Writing Halflives opened me up to thinking
about my own strategies as a learner and helped me to understand
the value of a heuretic approach to knowledge. The process was an
empowering one in that I was forced to rely on my own resources
in the construction of the site. By choosing to not follow an established
rhetoric, which was driven by the desire to experiment with the
apparatus of electracy, I was able to write myself into the site
on the basis of the decisions I made for what would and wouldn’t
be included and for the directions I allowed the research to take.

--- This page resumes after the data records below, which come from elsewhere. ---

-- ==== Sys2Proof/Certificates/Slice0/Obligations.lean ====
section
/-! DEFINITION. The statements about DCTQ for the provers. The rule each one rests on is named in its
docstring and in OBLIGATIONS.json. -/

open Sys2Proof Sys2Proof.Machine

/-! ## Encoding (30_encoding.md) -/

/-- Words written out bit by bit from R150 and R151: four legal ones, and one of each illegal kind of R155. -/
def Obligations.SpecWordsDecode : Prop :=
  decodeWord 0b00000000000000000000000000000001#32 = .ok .qmbuild ∧
  decodeWord 0b00000000000000000000000000000010#32 = .ok .fdct ∧
  decodeWord 0b00000000000000000000000000000110#32 = .ok .encode ∧
  decodeWord 0b00000000000000000000000000001000#32 = .ok .verify ∧
  decodeWord 0b00000000000000000000000000000000#32 = .error .illegalOpcode ∧
  decodeWord 0b00000000000000000000000000001001#32 = .error .illegalOpcode ∧
  decodeWord 0b00000000000000000000000000010010#32 = .error .reservedBits ∧
  decodeWord 0b10000000000000000000000000000010#32 = .error .reservedBits

/-- R151, R152: decoding the bytes of a command gives the command back and leaves the bytes after it, and no
other word decodes to it. -/
def Obligations.DecodeAndEncodeAgree : Prop :=
  (∀ (i : Instr) (rest : List Byte), decodeBytes (encodeBytes i ++ rest) = .ok (i, rest)) ∧
  (∀ (w : Word) (i : Instr), decodeWord w = .ok i ↔ w = encode i)

/-- R151: "A word is legal exactly when RSV = 0 and OPC is one of the eight values below"; the opcode names
the command by its place in the map. -/
def Obligations.WordIsLegalExactlyByTheMap : Prop :=
  ∀ w : Word,
    (decodeWord w).toOption =
      if w.extractLsb' 4 28 = 0#28 ∧ 1 ≤ (w.extractLsb' 0 4).toNat ∧ (w.extractLsb' 0 4).toNat ≤ 8
      then [Instr.qmbuild, .fdct, .idct, .quant, .dequant, .encode, .decode, .verify][
        (w.extractLsb' 0 4).toNat - 1]?
      else none

/-! ## A step (40_command_engine.md, 45_host_access.md) -/

/-- R200, R205, R212, R414: where the engine moves and a command runs whose word decodes, the step is the
command's; the model's step counter (log entry 7) and the agenda move on. An idle engine changes nothing
(R496). Any other head of the agenda is that agent's action. -/
def Obligations.StepRunsTheDecodedCommand : Prop :=
  (∀ (s : State) (i : Instr), s.phase ≠ .idle → decodeWord s.lastcmd = .ok i → s.agenda = [] →
    step s = exec i { s with freeCount := s.freeCount + 1 }) ∧
  (∀ (s : State) (i : Instr) (rest : List Event), s.phase ≠ .idle → decodeWord s.lastcmd = .ok i →
    s.agenda = .engine :: rest → step s = exec i { s with freeCount := s.freeCount + 1, agenda := rest }) ∧
  (∀ s : State, s.phase = .idle → s.agenda = [] → step s = .next { s with freeCount := s.freeCount + 1 }) ∧
  (∀ (s : State) (e : Event) (rest : List Event), e ≠ .engine → s.agenda = e :: rest →
    step s = .next (envStep e { s with freeCount := s.freeCount + 1, agenda := rest }))

/-- R201, R205: a command word that the host writes while idle is run by the engine step after the write. -/
def Obligations.WrittenCommandRunsNext : Prop :=
  ∀ (s : State) (i : Instr) (rest : List Event), s.busy = false →
    s.agenda = .regWrite 4 0x00C (encode i) :: .engine :: rest →
    ∃ t u, step s = .next t ∧ t.phase = .check ∧ t.lastcmd = encode i ∧ t.agenda = .engine :: rest ∧
      u = { t with freeCount := t.freeCount + 1, agenda := rest } ∧ step t = exec i u

/-- R454: an accepted word with a reserved bit, or an opcode of 0 or 9 to 15, ends with ILLEGAL_COMMAND,
`ERRINFO = 0` and `ERRDATA = w`, and touches no memory. -/
def Obligations.IllegalWordEndsItsCommand : Prop :=
  ∀ s : State, s.phase = .check →
    (s.lastcmd.extractLsb' 4 28 ≠ 0#28 ∨ s.lastcmd.extractLsb' 0 4 = 0#4 ∨
      9 ≤ (s.lastcmd.extractLsb' 0 4).toNat) →
    EndsInError (engineStep s) 4#4 0#32 s.lastcmd s

/-! ## Host register access (45_host_access.md, 10_state.md) -/

/-- R201: acceptance, field by field, and everything else as it was; a CMD write while busy only sets WDROP.
Of the model's own fields `wait`, `touched`, `landed`, `memOld` and `hostResp` (log entries 4 to 6) nothing
is said. -/
def Obligations.CmdWriteAccepts : Prop :=
  (∀ (s : State) (w : Word), s.busy = false →
    ∃ wait touched landed memOld resp, hostWrite 4 0x00C w s =
      { s with
        lastcmd := w, done := false, err := false, errcode := 0#4, qmUnaligned := false
        errinfo := 0#32, errdata := 0#32, unit := 0, accExceed := 0, accMax := 0, abort := false
        busy := true, phase := .check
        wait := wait, touched := touched, landed := landed, memOld := memOld, hostResp := resp }) ∧
  (∀ (s : State) (w : Word), s.busy = true →
    ∃ resp, hostWrite 4 0x00C w s = { s with wdrop := true, hostResp := resp })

There were moments of true pleasure when I stumbled across unexpected
links and directions. Whether the reader feels these moments in
the text is beyond my control however, given that mystoriography
is a learning process and that mystorys are not intended to be didactic,
this is irrelevant to what I have learned from the execution of
Halflives.
Mystory may prove to be difficult to institutionalise
as a way of experimenting with electronic rhetoric and the impact
this may have on the way we acquire and disseminate knowledge. The
very few who have taken it up since Ulmer began to write about it
in 1989 is perhaps evidence of this. [6]
It is, in many respects, the antithesis of the packaged online learning
systems, like Blackboard and WebCT,
currently favored by many institutions of higher education in Australia.

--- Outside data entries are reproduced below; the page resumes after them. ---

/-- R212: one engine step does the tile that is due, and after the last one the command completes. -/
theorem TilesDone.step_running (hdone : TilesDone i kd s t m) (ht : t < unitCount i s) :
    ∃ m', TilesDone i kd s (t + 1) m' ∧ step (runningState s m t) = .next
      (if t + 1 = unitCount i s then endRun i .none 0 0 (runningState s m' (t + 1))
        else runningState s m' (t + 1)) := by
  have hruns := unitRuns_running (m := m) hc ht hfree
  have hstep := (step_of_command hfree.2.1 (s := runningState s m t) nofun hd).trans (exec_of_unitRuns hruns)
  obtain ⟨-, -, -, hq, hwait⟩ := hfree
  have hm : m.wf = true := by
    obtain ⟨-, -, hm⟩ := hdone
    exact hm
  obtain ⟨hholds, honly, hwf⟩ := tileUnit_memory hi hks hkd (s := (runningState s m t).tick) hc ht hq
    (readsAgree_of_fresh hwait) hm
  refine ⟨_, hdone.succ hi hc ht (fun x hx y hy => ?_) honly hwf, ?_⟩
  · rw [← hdone.tileValue_running hi hks hkd hc ht hx hy]
    exact hholds x hx y hy
  · have hfinish : finishOf i = noAction := by cases i <;> cases hi <;> rfl
    rw [hstep, hfinish]
    exact congrArg (fun r => Host.Outcome.next (afterUnit i noAction r)) (applyUnit_running hi hks hkd hwait)

/-- R205, R212: the checks take one step, and every tile one more. -/
theorem run_running (hp : s.phase = .check) (hu : s.unit = 0) (hf : sideEffectFrame i s = none)
    (hm : s.mem.wf = true) (t : Nat) (ht : t < unitCount i s) :
    ∃ m, TilesDone i kd s t m ∧ Sys2Proof.core.run (1 + t) s = .next (runningState s m t) := by
  induction t with
  | zero =>
    exact ⟨s.mem, tilesDone_zero hm, (run_one s).trans (step_check_passes hfree.2.1 hp hd hu hc hf)⟩
  | succ t ih =>
    obtain ⟨m, hdone, hrun⟩ := ih (Nat.lt_of_succ_lt ht)
    obtain ⟨m', hdone', hstep⟩ := hdone.step_running hi hks hkd hd hc hfree (Nat.lt_of_succ_lt ht)
    rw [if_neg ht.ne] at hstep
    exact ⟨m', hdone', (run_succ_of_run hrun).trans hstep⟩

/-- The whole command: every DST element holds the value of the rule, every other byte reads as before, and the
registers are those of a completion (R220, R221). -/
theorem run_tileCommand (hp : s.phase = .check) (hu : s.unit = 0) (hf : sideEffectFrame i s = none)
    (hm : s.mem.wf = true) :
    ∃ m, TilesDone i kd s (unitCount i s) m ∧ Sys2Proof.core.run (1 + unitCount i s) s =
      .next { afterLastUnit i m s with
        unit := unitCount i s, freeCount := s.freeCount + (1 + unitCount i s) } := by
  obtain ⟨t, ht⟩ := Nat.exists_eq_add_one_of_ne_zero
    (unitCount_pos hi ((check_eq_none_iff i s).1 hc).1).ne'
  obtain ⟨m, hdone, hrun⟩ := run_running hi hks hkd hd hc hfree hp hu hf hm t (by omega)
  obtain ⟨m', hdone', hstep⟩ := hdone.step_running hi hks hkd hd hc hfree (show t < unitCount i s by omega)
  rw [if_pos ht.symm, endRun_running hfree] at hstep
  rw [ht]
  exact ⟨m', hdone', (run_succ_of_run hrun).trans hstep⟩

end

end Sys2Proof.Machine
end

section
/-! PROOFS. The fused commands against their two stages (R340). -/

namespace Sys2Proof.Machine

/-! ## Memory read back -/

/-- Memories that agree on a wide read agree on each of its bytes. -/
theorem Memory.read_eq_of_readLE_eq {n : Nat} {m m' : Memory} {a b : Nat}
    (h : m.readLE a n = m'.readLE a n) (hb : InElem b a n) : m.read b = m'.read b := by
  obtain ⟨hlo, hhi⟩ := hb
  induction n generalizing a with
  | zero => omega
  | succ n ih =>
    simp only [Memory.readLE] at h
    have hbyte := (m.read a).isLt
    have hbyte' := (m'.read a).isLt
    obtain rfl | hlt := Nat.eq_or_lt_of_le hlo
    · exact BitVec.eq_of_toNat_eq (by omega)
    · exact ih (a := a + 1) (by omega) (by omega) (by omega)

theorem clamp_bounds (v : Int) {lo hi : Int} (h : lo ≤ hi) : lo ≤ clamp v lo hi ∧ clamp v lo hi ≤ hi := by
  unfold clamp
  split_ifs <;> omega

/-- R102: a value in the range of a 32-bit element reads back as it was written. -/
theorem toInt_ofNat_of_emod {n : Nat} {v : Int} (hn : (n : Int) = v % 2 ^ 32) (hlo : -2 ^ 31 ≤ v)
    (hhi : v ≤ 2 ^ 31 - 1) : (BitVec.ofNat 32 n).toInt = v := by
  rw [BitVec.toInt_ofNat', hn]
  exact (Int.emod_bmod v (2 ^ 32)).trans (Int.bmod_eq_of_le (by omega) (by omega))

/-! ## A command that the host starts, and that ends without error -/

/-- No host store is under way, no agent is about to move, and every DMA access will be answered. -/
def AtRest (s : State) : Prop := s.agenda = [] ∧ s.answers = [] ∧ s.pending = [] ∧ s.mem.wf = true

/-- The command `i` on the frames at `src` and `dst`, started by the host in `s`, has ended in `t` without error. -/
def Completes (i : Instr) (src dst : Word) (s t : State) : Prop :=
  Sys2Proof.core.run (1 + unitCount i s) (startOn i src dst s) = .next t ∧ t.phase = .idle ∧ t.errcode = 0#4

theorem decodeWord_encode (i : Instr) : decodeWord (encode i) = .ok i := by
  cases i <;> rfl

section
variable {i : Instr} {s : State} {e : ErrRec}

theorem code_of_checkShape (h : checkShape i s = some e) : e.code = .invalidShape := by
  unfold checkShape at h
  split_ifs at h <;> cases h <;> rfl

theorem code_of_checkQm (h : checkQm i s = some e) : e.code = .invalidQmatrix := by
  unfold checkQm at h
  split at h
  · split at h <;> cases h
    rfl
  · cases h

theorem code_of_checkAlign (h : checkAlign i s = some e) : e.code = .misaligned := by
  unfold checkAlign at h
  split at h <;> cases h
  rfl

theorem code_of_checkFit (h : checkFit i s = some e) : e.code = .allocationFailure := by
  unfold checkFit at h
  split at h <;> cases h
  rfl

theorem code_of_checkOverlap (h : checkOverlap i s = some e) : e.code = .overlap := by
  unfold checkOverlap at h
  split at h
  · split at h
    · split_ifs at h
      cases h
      rfl
    · cases h
  · cases h

/-- R458: an error of the check step is one of the codes of R451, never 0. -/
theorem errCodeBits_check_ne_zero (h : check i s = some e) : errCodeBits e.code ≠ 0#4 := by
  unfold check at h
  split at h
  · rename_i hshape
    cases h
    rw [code_of_checkShape hshape]
    decide
  · split at h
    · rename_i hqm
      cases h
      rw [code_of_checkQm hqm]
      decide
    · split at h
      · rename_i halign
        cases h
        rw [code_of_checkAlign halign]
        decide
      · split at h
        · rename_i hfit
          cases h
          rw [code_of_checkFit hfit]
          decide
        · rw [code_of_checkOverlap h]
          decide

end

section
variable {i : Instr} {s t : State} {src dst : Word}

theorem runsFreely_startOn (hrest : AtRest s) : RunsFreely (startOn i src dst s) := by
  obtain ⟨ha, hans, hp, -⟩ := hrest
  exact ⟨rfl, ha, hans, ⟨hp, rfl, rfl⟩, rfl⟩

/-- A command that completes has passed its checks (R205, R458). -/
theorem Completes.checks_pass (h : Completes i src dst s t) (hrest : AtRest s) :
    check i (startOn i src dst s) = none ∧ sideEffectFrame i (startOn i src dst s) = none := by
  obtain ⟨hrun, -, hcode⟩ := h
  have hstep := step_eq_checkStep (s := startOn i src dst s) hrest.1 rfl (decodeWord_encode i)
  rw [Nat.add_comm] at hrun
  obtain ⟨e, he, hend⟩ | ⟨-, f, -, hend⟩ | ⟨hc, hf, -⟩ := checkStep_cases i (startOn i src dst s).tick
  · rw [hend] at hstep
    have hidle := run_idle (s := raiseErr e (startOn i src dst s).tick) rfl hrest.1 (unitCount i s)
    have ht := Host.Outcome.next.inj (((run_succ_of_next hstep).symm.trans hrun).symm.trans hidle)
    rw [ht] at hcode
    exact absurd hcode (errCodeBits_check_ne_zero he)
  · rw [run_succ_of_refused (hstep.trans hend)] at hrun
    cases hrun
  · exact ⟨hc, hf⟩

/-- What a tile command that completes leaves (R220, R221). -/
theorem Completes.tilesDone {kd : FrameKind} (h : Completes i src dst s t) (hrest : AtRest s)
    (hi : isTile i = true) (hkd : dstKind i = some kd) :
    TilesDone i kd (startOn i src dst s) (unitCount i s) t.mem ∧
    ∃ c, t = { afterLastUnit i t.mem (startOn i src dst s) with unit := unitCount i s, freeCount := c } := by
  obtain ⟨hc, hf⟩ := h.checks_pass hrest
  obtain ⟨ks, hks⟩ := exists_srcKind_of_tile hi
  obtain ⟨m, hdone, hrun⟩ := run_tileCommand (s := startOn i src dst s) hi hks hkd (decodeWord_encode i) hc
    (runsFreely_startOn hrest) rfl rfl hf hrest.2.2.2
  have hcount : unitCount i (startOn i src dst s) = unitCount i s := rfl
  rw [hcount] at hdone hrun
  obtain rfl := Host.Outcome.next.inj (h.1.symm.trans hrun)
  exact ⟨hdone, _, rfl⟩

end

/-! ## Two stages and their fusion -/

/-- The machine is at rest again after a command (R220). -/
theorem Completes.atRest {i : Instr} {kd : FrameKind} {s t : State} {src dst : Word}
    (h : Completes i src dst s t) (hrest : AtRest s) (hi : isTile i = true) (hkd : dstKind i = some kd) :
    AtRest t := by
  obtain ⟨⟨-, -, hwf⟩, c, ht⟩ := h.tilesDone hrest hi hkd
  obtain ⟨ha, hans, hp, -⟩ := hrest
  rw [ht]
  exact ⟨ha, hans, hp, hwf⟩

/-- R337, R338: `fused` applies the rule of `second` to what the rule of `first` makes of a tile. -/
def Fuses (first second fused : Instr) : Prop :=
  (first = .fdct ∧ second = .quant ∧ fused = .encode) ∨
    (first = .dequant ∧ second = .idct ∧ fused = .decode)

section
variable {first second fused : Instr} (hfuse : Fuses first second fused)
include hfuse

theorem Fuses.isTile : isTile first = true ∧ isTile second = true ∧ isTile fused = true := by
  obtain ⟨rfl, rfl, rfl⟩ | ⟨rfl, rfl, rfl⟩ := hfuse <;> exact ⟨rfl, rfl, rfl⟩

theorem Fuses.kinds : dstKind first = some .coefficient ∧ srcKind second = some .coefficient ∧
    dstKind second = dstKind fused ∧ srcKind fused = srcKind first := by
  obtain ⟨rfl, rfl, rfl⟩ | ⟨rfl, rfl, rfl⟩ := hfuse <;> exact ⟨rfl, rfl, rfl, rfl⟩

/-- R337, R338. -/
theorem Fuses.tileRule_comp (s : State) (g : Nat → Nat → Int) (x y : Nat) :
    tileRule second s (tileRule first s g) x y = tileRule fused s g x y := by
  obtain ⟨rfl, rfl, rfl⟩ | ⟨rfl, rfl, rfl⟩ := hfuse <;> rfl

/-- The first stage clamps its values to 32 bits (R287, R332), so nothing is lost in the buffer. -/
theorem Fuses.tileValue_first_bounds (s : State) (t x y : Nat) :
    -2 ^ 31 ≤ tileValue first s t x y ∧ tileValue first s t x y ≤ 2 ^ 31 - 1 := by
  obtain ⟨rfl, -⟩ | ⟨rfl, -⟩ := hfuse
  · exact clamp_bounds _ (by decide)
  · exact clamp_bounds _ (by decide)

/-- R340, element by element: the second stage makes of the buffer what the fused command makes of the source. -/
theorem Fuses.tileValue_second {s s' : State} {t x y : Nat}
    (hfirst : TileHolds s .coefficient t (tileValue first s t) s'.mem)
    (hbuffer : ∀ u v, tileAddr s' .src .coefficient t u v = tileAddr s .dst .coefficient t u v)
    (hrule : tileRule second s' = tileRule second s)
    (hx : x < s.blockSize) (hy : y < s.blockSize) :
    tileValue second s' t x y = tileValue fused s t x y := by
  obtain ⟨-, hsecond, -, hsource⟩ := hfuse.kinds
  obtain ⟨ks, hks⟩ := exists_srcKind_of_tile hfuse.isTile.1
  have hread : ∀ u < s.blockSize, ∀ v < s.blockSize,
      sourceValue .coefficient s' t u v = tileValue first s t u v := fun u hu v hv => by
    obtain ⟨hlo, hhi⟩ := hfuse.tileValue_first_bounds s t u v
    rw [sourceValue, srcWord, hbuffer]
    exact toInt_ofNat_of_emod (hfirst u hu v hv) hlo hhi
  rw [tileValue_eq_tileRule hsecond, hrule, tileRule_congr second s hread hx hy, tileValue_eq_tileRule hks,
    tileValue_eq_tileRule (hsource.trans hks), hfuse.tileRule_comp]

end

/-- Settles O39: each element of the second stage has the value of the fused command's rule. -/
theorem fusedEqualsStaged : Obligations.FusedEqualsStaged := by
  intro first second fused kd s t1 t2 t3 src buf out hfuse hkd ha hans hp hm hrun1 hidle1 hcode1 hrun2 hidle2
    hcode2 hrun3 hidle3 hcode3 a hbyte
  change Fuses first second fused at hfuse
  have hrest : AtRest s := ⟨ha, hans, hp, hm⟩
  obtain ⟨htile1, htile2, htile3⟩ := hfuse.isTile
  obtain ⟨hkd1, -, hkd2, -⟩ := hfuse.kinds
  have hend1 : Completes first src buf s t1 := ⟨hrun1, hidle1, hcode1⟩
  have hend3 : Completes fused src out s t3 := ⟨hrun3, hidle3, hcode3⟩
  have hrest1 := hend1.atRest hrest htile1 hkd1
  obtain ⟨⟨hfirst, -⟩, c, ht1⟩ := hend1.tilesDone hrest htile1 hkd1
  have hcount : unitCount second t1 = unitCount second s := by rw [ht1]; rfl
  have hend2 : Completes second buf out t1 t2 := ⟨hcount ▸ hrun2, hidle2, hcode2⟩
  obtain ⟨⟨hsecond, -⟩, -⟩ := hend2.tilesDone hrest1 htile2 (hkd2.trans hkd)
  obtain ⟨⟨hfused, -⟩, -⟩ := hend3.tilesDone hrest htile3 hkd
  have hshape := ((check_eq_none_iff _ _).1 (hend3.checks_pass hrest).1).1
  obtain ⟨t, ht, x, hx, y, hy, hmem⟩ :=
    exists_tileAddr_of_inRegion (s := startOn fused src out s) (f := .dst) htile3 hshape hbyte
  have htiles : ∀ i, isTile i = true → t < unitCount i s := fun i hi => by
    rw [unitCount_of_tile hi, ← unitCount_of_tile htile3]
    exact ht
  have hdst : tileAddr (startOn second buf out t1) .dst kd t x y =
      tileAddr (startOn fused src out s) .dst kd t x y := by rw [ht1]; rfl
  have hvalue : tileValue second (startOn second buf out t1) t x y =
      tileValue fused (startOn fused src out s) t x y :=
    hfuse.tileValue_second (s := startOn first src buf s) (hfirst t (htiles _ htile1))
      (fun u v => by rw [ht1]; rfl) (by rw [ht1]; rfl) hx hy
  have hread2 := hsecond t (hcount ▸ htiles _ htile2) x (by rw [ht1]; exact hx) y (by rw [ht1]; exact hy)
  have hread3 := hfused t (htiles _ htile3) x hx y hy
  rw [hvalue, hdst] at hread2
  exact Memory.read_eq_of_readLE_eq (Int.ofNat.inj (hread2.trans hread3.symm)) hmem

end Sys2Proof.Machine
end

section
/-! PROOFS. Quantization and dequantization of one value (R331, R332). -/

namespace Sys2Proof.Machine

/-- R9: a rounded quotient times its divisor is off by at most half the divisor. -/
theorem two_mul_abs_rdiv_sub_le (a : Int) {d : Nat} (hd : 0 < d) : 2 * |rdiv a d * d - a| ≤ d := by
  have hnat : 2 * |(((2 * a.natAbs + d) / (2 * d) : Nat) : Int) * d - a.natAbs| ≤ d := by
    have hdiv := Nat.div_add_mod' (2 * a.natAbs + d) (2 * d)
    have hmod := Nat.mod_lt (2 * a.natAbs + d) (show 0 < 2 * d by omega)
    rw [abs_eq_max_neg, ← Nat.cast_mul]
    rw [Nat.mul_left_comm] at hdiv
    omega
  have hmul : rdiv a d * d - a =
      sgn a * ((((2 * a.natAbs + d) / (2 * d) : Nat) : Int) * d - a.natAbs) := by
    rw [mul_sub, sgn_mul_natAbs, rdiv, mul_assoc]
  rwa [hmul, abs_mul, abs_sgn, one_mul]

However, I believe it is a valuable approach that opens up new possibilities
for thinking about how we learn and express our learning in an electronic
environment.
Author's Biography
Lisa Gye is a lecturer in Media and Communications at Swinburne
University of Technology. She recently completed postgraduate research
at the AIM (Animation and Interactive Multimedia) Centre at RMIT.

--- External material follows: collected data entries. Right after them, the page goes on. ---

-- ==== Sys2Proof/Syntax.lean ====
section
/-! DEFINITION. The instructions of the engine: the closed set of eight (spec/00_scope.md R7,
spec/30_encoding.md R48, R63). -/

namespace Sys2Proof

/-- The eight operations of the opcode table (R48), in the order of their codes. -/
inductive Opcode where
  | adv | bxl | bst | jnz | bxc | out | bdv | cdv
  deriving DecidableEq, Repr

/-- How an operation uses its operand cell (R51). -/
inductive OperandMode where
  | literal | combo | ignored
  deriving DecidableEq, Repr

/-- The three registers: `x[0] = A`, `x[1] = B`, `x[2] = C` (R10). -/
inductive Reg where
  | a | b | c
  deriving DecidableEq, Repr

/-- One instruction: an operation and its operand cell as it stands on the tape (R45, R46). -/
inductive Instr where
  /-- ADV, opcode 0 (R66). -/
  | adv (opd : TapeCell)
  /-- BXL, opcode 1 (R70). -/
  | bxl (opd : TapeCell)
  /-- BST, opcode 2 (R71). -/
  | bst (opd : TapeCell)
  /-- JNZ, opcode 3 (R75). -/
  | jnz (opd : TapeCell)
  /-- BXC, opcode 4 (R72). -/
  | bxc (opd : TapeCell)
  /-- OUT, opcode 5 (R80). -/
  | out (opd : TapeCell)
  /-- BDV, opcode 6 (R67). -/
  | bdv (opd : TapeCell)
  /-- CDV, opcode 7 (R68). -/
  | cdv (opd : TapeCell)
  deriving DecidableEq, Repr

/-- The operation of an instruction. -/
def Instr.opcode : Instr → Opcode
  | .adv _ => .adv
  | .bxl _ => .bxl
  | .bst _ => .bst
  | .jnz _ => .jnz
  | .bxc _ => .bxc
  | .out _ => .out
  | .bdv _ => .bdv
  | .cdv _ => .cdv

/-- The operand cell of an instruction. -/
def Instr.operand : Instr → TapeCell
  | .adv v | .bxl v | .bst v | .jnz v | .bxc v | .out v | .bdv v | .cdv v => v

end Sys2Proof
end

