-- ==== Sys2Proof/Machine/Control.lean ====
section
/-! DEFINITION. Control transfer: JNZ (spec/42_control_transfer.md). -/

namespace Sys2Proof.Machine

/-- JNZ (R75): absolute jump to `literal(opd)` when `A != 0`, else fall through. The target is checked
neither against `LEN` nor for parity (R76). -/
def execJnz (opd : TapeCell) (s : State) : Host.Outcome State Fault Refusal :=
  if isNonZero (s.getReg .a) then completeAt (literal opd) s else complete s

end Sys2Proof.Machine
end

Halflives (http://halflives.adc.rmit.edu.au/),
is currently touring Australia as part of the Elastic exhibition
produced by the CCP. Lisa's scholarly interests include critical
theory and new media, media arts, media production, alternative
media practices and authoring for new media. She is currently co-editing
(with Darren Tofts) an ebook titled Illogic of Sense: The Gregory
L. Ulmer Remix for Alt-X Press. She is also the webdesigner
for the Fibreculture Journal.
Notes
[1] This paper serves as an adjunct to the web-based
research performed in Halflives
and readers would undoubtedly find it useful to read and engage
with the site while reading this paper.
[back]
[2] See Cole (2000) as one example.
[back]
[3] See, for example, Peters (1998).
[back]
[4] The earlier work on hypertext of scholars
such as George Landow and Jay David Bolter were good examples of
the kind of euphoric optimism to which I'm referring here. See,
for example, Bolter (2001). Interestingly, both Bolter and Landow
and many others like them have recently toned down their initial
enthusiasm for the revolutionary powers of both postructuralist
theory and hypertext.
[back]
[5] George Landow also favours collage as a metaphor
for thinking about techniques of hypertext production. See Landow
(1999).
[back]
[6] Ulmer himself is cognisant of the fact that
experiments with regards to mystoriography are thin on the ground.
His most recent publication, Internet Invention: From Literacy
to Electracy, seeks to redress this by offering the reader a
textbook that demonstrates how mystory is built in to the curriculum
in the Networked Writing Environment at the University of Florida.